_TASK ITEM_
Copy out each line of the listing below in which the string "maxsens" occurs.

_RECORDS SUPPLIED_
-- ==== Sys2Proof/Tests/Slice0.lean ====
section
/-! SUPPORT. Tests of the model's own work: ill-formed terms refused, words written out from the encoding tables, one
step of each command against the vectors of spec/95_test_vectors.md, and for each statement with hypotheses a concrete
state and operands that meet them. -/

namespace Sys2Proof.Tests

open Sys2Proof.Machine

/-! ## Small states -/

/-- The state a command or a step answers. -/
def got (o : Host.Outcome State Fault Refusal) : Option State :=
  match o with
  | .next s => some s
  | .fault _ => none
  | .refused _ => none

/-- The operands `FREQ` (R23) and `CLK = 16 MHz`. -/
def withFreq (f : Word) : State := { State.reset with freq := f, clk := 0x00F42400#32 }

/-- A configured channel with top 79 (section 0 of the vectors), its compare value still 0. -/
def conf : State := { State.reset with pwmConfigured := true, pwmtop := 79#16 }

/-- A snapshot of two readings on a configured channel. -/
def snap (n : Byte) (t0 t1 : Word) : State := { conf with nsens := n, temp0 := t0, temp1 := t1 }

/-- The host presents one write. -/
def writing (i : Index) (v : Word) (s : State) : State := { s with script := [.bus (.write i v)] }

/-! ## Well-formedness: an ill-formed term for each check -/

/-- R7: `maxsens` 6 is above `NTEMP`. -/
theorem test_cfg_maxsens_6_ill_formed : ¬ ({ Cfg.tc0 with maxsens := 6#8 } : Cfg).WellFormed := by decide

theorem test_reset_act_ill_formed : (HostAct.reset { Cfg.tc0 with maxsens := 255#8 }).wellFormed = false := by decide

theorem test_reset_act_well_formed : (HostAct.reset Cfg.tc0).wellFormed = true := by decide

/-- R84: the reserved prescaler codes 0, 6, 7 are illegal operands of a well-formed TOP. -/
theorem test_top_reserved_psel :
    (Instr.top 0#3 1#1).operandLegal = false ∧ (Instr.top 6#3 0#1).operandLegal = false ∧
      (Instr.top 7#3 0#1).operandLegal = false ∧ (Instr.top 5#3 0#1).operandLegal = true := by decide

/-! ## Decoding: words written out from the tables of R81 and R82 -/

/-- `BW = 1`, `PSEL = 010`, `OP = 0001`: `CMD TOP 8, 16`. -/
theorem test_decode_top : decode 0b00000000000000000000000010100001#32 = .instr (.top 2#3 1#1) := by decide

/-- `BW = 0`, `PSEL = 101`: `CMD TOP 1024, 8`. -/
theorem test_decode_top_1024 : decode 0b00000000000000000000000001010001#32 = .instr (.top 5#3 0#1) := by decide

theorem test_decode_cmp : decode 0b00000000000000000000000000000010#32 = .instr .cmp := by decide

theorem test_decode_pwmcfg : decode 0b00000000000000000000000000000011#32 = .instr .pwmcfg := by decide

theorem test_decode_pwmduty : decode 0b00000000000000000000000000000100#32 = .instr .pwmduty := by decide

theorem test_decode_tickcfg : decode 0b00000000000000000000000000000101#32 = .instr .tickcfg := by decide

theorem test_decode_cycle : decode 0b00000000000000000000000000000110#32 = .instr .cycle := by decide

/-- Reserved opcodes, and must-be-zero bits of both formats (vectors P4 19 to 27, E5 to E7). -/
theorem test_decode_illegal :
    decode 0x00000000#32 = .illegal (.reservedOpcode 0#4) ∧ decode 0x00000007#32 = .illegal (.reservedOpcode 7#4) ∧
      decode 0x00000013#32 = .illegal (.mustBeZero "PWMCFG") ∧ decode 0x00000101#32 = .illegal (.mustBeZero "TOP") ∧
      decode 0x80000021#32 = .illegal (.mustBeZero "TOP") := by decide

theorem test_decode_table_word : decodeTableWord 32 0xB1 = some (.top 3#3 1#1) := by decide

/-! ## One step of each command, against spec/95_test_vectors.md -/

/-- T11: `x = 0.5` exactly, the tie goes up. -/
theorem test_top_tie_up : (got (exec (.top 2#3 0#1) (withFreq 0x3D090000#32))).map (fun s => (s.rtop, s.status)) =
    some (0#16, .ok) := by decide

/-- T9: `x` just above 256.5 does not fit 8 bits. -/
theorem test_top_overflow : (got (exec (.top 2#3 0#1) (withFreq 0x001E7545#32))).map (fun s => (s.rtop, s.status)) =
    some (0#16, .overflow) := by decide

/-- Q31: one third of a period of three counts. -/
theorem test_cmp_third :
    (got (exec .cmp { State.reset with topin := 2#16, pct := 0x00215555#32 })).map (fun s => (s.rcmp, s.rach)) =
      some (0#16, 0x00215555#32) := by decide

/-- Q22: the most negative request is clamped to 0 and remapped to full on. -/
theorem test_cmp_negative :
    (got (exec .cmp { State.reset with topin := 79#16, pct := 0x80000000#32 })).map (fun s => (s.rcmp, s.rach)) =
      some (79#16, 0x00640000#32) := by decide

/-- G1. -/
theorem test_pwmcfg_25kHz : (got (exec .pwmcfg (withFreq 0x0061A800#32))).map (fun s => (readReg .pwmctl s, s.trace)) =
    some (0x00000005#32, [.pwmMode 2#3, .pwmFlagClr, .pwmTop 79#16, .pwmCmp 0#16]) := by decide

_EXERCISE ANSWER_
/-- R7: `maxsens` 6 is above `NTEMP`. -/
theorem test_cfg_maxsens_6_ill_formed : ¬ ({ Cfg.tc0 with maxsens := 6#8 } : Cfg).WellFormed := by decide
theorem test_reset_act_ill_formed : (HostAct.reset { Cfg.tc0 with maxsens := 255#8 }).wellFormed = false := by decide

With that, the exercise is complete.